Copy exactly the lines of the data below that run from the line holding "gfar := (g .gfar" through the line holding "p i p.bank.cboTtbr", both ends included.

★ ★ ★ ★

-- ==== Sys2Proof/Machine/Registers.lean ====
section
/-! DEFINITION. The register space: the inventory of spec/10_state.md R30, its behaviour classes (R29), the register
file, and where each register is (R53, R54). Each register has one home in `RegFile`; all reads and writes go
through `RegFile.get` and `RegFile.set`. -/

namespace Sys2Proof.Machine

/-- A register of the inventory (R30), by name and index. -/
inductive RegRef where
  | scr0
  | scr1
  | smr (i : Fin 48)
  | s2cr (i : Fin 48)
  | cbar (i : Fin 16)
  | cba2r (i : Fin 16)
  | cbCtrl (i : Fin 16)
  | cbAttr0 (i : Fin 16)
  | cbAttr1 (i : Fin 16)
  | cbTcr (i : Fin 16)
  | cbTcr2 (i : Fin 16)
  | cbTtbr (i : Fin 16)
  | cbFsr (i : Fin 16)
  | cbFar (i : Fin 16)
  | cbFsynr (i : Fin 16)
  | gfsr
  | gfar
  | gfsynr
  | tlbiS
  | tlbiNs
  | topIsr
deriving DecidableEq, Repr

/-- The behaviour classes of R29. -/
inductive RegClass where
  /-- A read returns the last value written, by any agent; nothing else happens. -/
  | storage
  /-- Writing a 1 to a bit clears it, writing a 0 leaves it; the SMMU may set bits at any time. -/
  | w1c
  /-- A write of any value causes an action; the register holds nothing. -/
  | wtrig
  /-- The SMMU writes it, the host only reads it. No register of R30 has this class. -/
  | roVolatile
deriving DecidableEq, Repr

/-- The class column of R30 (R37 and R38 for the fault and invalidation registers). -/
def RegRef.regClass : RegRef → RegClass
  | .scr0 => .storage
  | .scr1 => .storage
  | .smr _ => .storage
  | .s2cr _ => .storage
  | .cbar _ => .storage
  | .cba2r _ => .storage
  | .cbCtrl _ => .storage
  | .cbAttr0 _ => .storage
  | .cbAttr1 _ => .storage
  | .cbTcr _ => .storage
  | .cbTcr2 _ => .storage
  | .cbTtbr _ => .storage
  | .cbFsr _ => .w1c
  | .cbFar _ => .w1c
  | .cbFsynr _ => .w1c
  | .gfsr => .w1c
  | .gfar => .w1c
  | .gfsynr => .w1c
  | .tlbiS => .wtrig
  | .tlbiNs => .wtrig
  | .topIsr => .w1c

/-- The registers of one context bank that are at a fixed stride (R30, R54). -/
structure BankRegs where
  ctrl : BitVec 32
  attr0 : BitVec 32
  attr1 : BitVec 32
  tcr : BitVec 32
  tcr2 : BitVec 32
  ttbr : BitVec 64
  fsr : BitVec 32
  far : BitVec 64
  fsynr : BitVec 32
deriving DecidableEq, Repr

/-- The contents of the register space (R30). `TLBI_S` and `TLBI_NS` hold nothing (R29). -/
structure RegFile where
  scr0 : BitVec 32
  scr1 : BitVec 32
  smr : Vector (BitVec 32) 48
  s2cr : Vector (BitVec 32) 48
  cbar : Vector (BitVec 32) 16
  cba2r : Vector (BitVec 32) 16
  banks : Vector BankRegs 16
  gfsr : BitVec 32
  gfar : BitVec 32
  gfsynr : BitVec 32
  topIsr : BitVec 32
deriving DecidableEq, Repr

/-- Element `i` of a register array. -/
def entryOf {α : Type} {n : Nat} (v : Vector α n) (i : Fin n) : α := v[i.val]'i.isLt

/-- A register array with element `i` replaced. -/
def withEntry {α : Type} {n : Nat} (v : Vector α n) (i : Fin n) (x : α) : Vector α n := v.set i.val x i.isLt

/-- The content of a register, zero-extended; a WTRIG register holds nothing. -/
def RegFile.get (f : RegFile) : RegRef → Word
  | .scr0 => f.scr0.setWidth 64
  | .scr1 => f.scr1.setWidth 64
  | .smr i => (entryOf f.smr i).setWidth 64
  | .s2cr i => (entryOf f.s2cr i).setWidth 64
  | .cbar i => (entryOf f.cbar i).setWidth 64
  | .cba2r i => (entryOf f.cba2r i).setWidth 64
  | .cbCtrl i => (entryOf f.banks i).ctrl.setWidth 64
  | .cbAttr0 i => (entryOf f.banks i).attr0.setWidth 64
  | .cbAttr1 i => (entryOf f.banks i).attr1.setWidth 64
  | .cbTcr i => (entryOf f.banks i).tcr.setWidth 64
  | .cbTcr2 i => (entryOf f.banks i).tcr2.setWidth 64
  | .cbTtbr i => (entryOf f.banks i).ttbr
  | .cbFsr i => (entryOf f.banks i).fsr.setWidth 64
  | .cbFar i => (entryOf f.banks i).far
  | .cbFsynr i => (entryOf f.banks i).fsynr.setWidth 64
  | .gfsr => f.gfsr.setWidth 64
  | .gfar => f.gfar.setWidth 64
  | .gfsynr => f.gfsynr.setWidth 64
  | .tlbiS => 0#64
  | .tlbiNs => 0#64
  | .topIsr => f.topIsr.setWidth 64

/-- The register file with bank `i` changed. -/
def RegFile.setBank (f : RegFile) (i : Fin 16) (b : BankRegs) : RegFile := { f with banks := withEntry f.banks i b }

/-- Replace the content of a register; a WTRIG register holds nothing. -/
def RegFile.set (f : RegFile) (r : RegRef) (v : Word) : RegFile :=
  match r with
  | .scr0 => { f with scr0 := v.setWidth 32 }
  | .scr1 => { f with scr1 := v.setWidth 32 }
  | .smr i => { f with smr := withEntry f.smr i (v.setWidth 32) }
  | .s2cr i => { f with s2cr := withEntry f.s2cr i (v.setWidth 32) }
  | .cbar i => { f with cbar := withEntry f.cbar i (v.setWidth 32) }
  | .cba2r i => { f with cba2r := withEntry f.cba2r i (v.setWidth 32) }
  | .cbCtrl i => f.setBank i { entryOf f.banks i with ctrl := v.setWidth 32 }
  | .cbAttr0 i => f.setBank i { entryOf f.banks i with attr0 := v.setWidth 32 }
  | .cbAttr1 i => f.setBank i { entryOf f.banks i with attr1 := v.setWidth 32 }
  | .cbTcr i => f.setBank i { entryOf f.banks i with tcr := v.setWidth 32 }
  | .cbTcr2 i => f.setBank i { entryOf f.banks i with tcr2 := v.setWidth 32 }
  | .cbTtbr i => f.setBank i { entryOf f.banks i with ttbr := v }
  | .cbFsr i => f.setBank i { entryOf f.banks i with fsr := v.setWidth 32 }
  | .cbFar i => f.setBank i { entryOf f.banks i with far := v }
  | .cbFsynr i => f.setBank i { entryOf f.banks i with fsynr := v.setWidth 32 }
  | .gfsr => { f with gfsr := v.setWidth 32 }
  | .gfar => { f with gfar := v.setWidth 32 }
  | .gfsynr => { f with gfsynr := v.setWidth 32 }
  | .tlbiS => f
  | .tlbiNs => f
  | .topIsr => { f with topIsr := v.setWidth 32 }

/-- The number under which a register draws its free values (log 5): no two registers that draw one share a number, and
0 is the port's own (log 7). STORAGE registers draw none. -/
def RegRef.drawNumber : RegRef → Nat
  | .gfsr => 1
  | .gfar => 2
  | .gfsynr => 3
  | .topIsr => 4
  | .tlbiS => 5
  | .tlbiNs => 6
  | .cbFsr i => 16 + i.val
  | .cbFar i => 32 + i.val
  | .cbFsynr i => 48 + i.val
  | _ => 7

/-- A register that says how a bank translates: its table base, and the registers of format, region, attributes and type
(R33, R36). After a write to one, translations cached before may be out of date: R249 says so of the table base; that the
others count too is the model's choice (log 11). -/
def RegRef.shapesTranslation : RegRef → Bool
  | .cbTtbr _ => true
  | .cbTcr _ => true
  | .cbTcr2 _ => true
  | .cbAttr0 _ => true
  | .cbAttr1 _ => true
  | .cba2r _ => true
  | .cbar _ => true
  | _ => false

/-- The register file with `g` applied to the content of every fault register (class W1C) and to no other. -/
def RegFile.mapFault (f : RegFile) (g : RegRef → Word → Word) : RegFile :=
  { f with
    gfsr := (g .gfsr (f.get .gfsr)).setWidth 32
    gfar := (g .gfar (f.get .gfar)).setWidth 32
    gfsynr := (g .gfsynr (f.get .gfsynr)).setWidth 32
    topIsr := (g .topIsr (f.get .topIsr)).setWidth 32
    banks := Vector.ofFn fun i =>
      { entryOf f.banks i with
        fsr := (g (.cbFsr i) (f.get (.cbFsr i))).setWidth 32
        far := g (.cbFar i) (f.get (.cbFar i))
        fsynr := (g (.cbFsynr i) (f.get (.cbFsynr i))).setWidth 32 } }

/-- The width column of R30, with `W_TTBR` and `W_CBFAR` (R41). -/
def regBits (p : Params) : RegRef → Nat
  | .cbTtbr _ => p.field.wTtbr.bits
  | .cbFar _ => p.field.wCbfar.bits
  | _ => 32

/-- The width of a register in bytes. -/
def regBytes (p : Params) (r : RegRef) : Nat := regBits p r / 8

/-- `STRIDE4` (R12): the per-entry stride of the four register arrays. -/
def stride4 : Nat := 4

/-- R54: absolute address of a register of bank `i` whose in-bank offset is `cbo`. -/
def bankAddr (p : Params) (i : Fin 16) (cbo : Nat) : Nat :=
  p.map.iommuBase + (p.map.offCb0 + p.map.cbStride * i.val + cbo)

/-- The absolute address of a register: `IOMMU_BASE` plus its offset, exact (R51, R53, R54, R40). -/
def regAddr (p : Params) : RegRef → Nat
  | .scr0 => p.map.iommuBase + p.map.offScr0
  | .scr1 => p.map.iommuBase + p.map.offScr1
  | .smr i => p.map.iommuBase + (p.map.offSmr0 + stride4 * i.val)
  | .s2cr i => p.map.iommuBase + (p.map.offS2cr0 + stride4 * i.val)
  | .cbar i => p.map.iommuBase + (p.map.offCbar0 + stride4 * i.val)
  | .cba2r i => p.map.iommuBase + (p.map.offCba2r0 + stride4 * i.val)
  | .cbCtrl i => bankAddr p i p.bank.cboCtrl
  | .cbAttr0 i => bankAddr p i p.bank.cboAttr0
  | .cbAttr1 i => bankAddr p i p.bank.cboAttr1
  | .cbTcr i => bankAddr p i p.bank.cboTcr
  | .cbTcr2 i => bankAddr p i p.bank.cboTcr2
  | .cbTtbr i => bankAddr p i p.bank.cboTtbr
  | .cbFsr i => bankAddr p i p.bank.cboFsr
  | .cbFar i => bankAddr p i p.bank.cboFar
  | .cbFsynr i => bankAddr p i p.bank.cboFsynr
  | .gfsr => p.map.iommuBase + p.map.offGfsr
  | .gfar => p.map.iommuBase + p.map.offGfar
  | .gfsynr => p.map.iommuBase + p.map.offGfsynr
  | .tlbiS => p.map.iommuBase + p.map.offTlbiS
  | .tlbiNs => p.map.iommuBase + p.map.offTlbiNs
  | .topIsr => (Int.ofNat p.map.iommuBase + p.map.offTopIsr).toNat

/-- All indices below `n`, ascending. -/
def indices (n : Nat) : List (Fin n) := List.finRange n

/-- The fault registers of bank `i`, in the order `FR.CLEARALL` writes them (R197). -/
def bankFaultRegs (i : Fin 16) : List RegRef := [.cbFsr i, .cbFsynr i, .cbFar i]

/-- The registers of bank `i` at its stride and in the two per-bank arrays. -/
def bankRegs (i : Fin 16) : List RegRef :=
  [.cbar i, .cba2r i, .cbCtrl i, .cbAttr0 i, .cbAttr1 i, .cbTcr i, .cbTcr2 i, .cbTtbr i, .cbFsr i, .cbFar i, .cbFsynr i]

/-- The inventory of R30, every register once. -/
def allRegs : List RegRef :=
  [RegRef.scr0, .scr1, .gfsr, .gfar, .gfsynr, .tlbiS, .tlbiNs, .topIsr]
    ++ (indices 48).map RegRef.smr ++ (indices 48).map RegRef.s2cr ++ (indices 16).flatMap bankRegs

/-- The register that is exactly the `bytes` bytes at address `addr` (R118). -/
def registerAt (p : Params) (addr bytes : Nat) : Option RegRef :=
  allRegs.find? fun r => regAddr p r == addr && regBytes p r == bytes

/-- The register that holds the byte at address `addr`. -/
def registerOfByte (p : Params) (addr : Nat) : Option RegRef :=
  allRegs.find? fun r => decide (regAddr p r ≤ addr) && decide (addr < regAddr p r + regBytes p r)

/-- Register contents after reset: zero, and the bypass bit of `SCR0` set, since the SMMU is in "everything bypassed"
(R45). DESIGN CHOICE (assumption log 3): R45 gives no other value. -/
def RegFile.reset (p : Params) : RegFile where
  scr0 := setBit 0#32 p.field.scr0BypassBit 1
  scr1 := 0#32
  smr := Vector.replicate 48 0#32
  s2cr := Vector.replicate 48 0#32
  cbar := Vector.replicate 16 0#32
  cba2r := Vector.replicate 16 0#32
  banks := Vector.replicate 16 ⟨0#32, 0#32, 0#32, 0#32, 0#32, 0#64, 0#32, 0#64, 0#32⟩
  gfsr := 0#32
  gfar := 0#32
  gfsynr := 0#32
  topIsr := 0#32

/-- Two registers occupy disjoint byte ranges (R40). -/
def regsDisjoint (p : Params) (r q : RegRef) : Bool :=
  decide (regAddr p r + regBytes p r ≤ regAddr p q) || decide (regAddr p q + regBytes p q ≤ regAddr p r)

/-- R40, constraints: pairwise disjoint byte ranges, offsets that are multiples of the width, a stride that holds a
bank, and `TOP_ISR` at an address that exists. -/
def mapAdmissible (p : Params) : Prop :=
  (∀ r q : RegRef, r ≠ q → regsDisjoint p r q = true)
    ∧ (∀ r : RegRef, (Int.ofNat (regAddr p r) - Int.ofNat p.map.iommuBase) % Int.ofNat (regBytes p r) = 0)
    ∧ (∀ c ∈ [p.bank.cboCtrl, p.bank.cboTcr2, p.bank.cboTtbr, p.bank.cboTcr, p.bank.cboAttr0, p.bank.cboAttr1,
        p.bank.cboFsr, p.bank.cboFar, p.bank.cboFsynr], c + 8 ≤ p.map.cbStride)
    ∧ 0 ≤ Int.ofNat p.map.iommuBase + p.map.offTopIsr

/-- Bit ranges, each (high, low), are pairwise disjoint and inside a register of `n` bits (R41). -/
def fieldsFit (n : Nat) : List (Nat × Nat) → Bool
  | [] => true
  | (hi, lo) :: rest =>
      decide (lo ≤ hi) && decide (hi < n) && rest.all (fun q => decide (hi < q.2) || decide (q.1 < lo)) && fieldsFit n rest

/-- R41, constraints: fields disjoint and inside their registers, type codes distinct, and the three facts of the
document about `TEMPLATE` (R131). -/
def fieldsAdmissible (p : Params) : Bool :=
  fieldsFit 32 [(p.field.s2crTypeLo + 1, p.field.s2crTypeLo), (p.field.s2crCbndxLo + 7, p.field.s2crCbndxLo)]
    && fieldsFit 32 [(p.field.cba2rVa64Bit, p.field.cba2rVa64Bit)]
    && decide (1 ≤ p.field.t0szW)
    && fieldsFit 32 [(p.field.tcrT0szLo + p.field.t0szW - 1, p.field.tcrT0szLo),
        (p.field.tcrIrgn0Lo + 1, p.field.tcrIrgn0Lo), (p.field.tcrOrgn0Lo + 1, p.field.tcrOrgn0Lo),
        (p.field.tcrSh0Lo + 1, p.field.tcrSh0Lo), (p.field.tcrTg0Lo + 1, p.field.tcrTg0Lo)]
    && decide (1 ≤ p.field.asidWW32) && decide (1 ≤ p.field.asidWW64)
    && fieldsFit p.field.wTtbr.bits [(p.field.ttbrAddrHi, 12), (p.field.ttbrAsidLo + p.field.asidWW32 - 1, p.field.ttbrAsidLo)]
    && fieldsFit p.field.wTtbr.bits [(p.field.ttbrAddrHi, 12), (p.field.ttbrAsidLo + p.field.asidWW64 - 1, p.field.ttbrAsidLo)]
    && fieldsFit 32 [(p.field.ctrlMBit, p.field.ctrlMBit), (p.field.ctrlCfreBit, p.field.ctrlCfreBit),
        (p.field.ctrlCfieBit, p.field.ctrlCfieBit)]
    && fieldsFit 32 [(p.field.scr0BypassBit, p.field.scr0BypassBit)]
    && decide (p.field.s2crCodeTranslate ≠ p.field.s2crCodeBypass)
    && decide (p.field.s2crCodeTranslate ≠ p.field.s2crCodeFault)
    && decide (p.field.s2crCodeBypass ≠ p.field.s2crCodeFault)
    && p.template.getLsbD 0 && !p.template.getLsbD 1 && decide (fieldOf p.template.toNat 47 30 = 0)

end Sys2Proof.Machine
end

★ ★ ★ ★

Output of the task.
    gfar := (g .gfar (f.get .gfar)).setWidth 32
    gfsynr := (g .gfsynr (f.get .gfsynr)).setWidth 32
    topIsr := (g .topIsr (f.get .topIsr)).setWidth 32
    banks := Vector.ofFn fun i =>
      { entryOf f.banks i with
        fsr := (g (.cbFsr i) (f.get (.cbFsr i))).setWidth 32
        far := g (.cbFar i) (f.get (.cbFar i))
        fsynr := (g (.cbFsynr i) (f.get (.cbFsynr i))).setWidth 32 } }

/-- The width column of R30, with `W_TTBR` and `W_CBFAR` (R41). -/
def regBits (p : Params) : RegRef → Nat
  | .cbTtbr _ => p.field.wTtbr.bits
  | .cbFar _ => p.field.wCbfar.bits
  | _ => 32

/-- The width of a register in bytes. -/
def regBytes (p : Params) (r : RegRef) : Nat := regBits p r / 8

/-- `STRIDE4` (R12): the per-entry stride of the four register arrays. -/
def stride4 : Nat := 4

/-- R54: absolute address of a register of bank `i` whose in-bank offset is `cbo`. -/
def bankAddr (p : Params) (i : Fin 16) (cbo : Nat) : Nat :=
  p.map.iommuBase + (p.map.offCb0 + p.map.cbStride * i.val + cbo)

/-- The absolute address of a register: `IOMMU_BASE` plus its offset, exact (R51, R53, R54, R40). -/
def regAddr (p : Params) : RegRef → Nat
  | .scr0 => p.map.iommuBase + p.map.offScr0
  | .scr1 => p.map.iommuBase + p.map.offScr1
  | .smr i => p.map.iommuBase + (p.map.offSmr0 + stride4 * i.val)
  | .s2cr i => p.map.iommuBase + (p.map.offS2cr0 + stride4 * i.val)
  | .cbar i => p.map.iommuBase + (p.map.offCbar0 + stride4 * i.val)
  | .cba2r i => p.map.iommuBase + (p.map.offCba2r0 + stride4 * i.val)
  | .cbCtrl i => bankAddr p i p.bank.cboCtrl
  | .cbAttr0 i => bankAddr p i p.bank.cboAttr0
  | .cbAttr1 i => bankAddr p i p.bank.cboAttr1
  | .cbTcr i => bankAddr p i p.bank.cboTcr
  | .cbTcr2 i => bankAddr p i p.bank.cboTcr2
  | .cbTtbr i => bankAddr p i p.bank.cboTtbr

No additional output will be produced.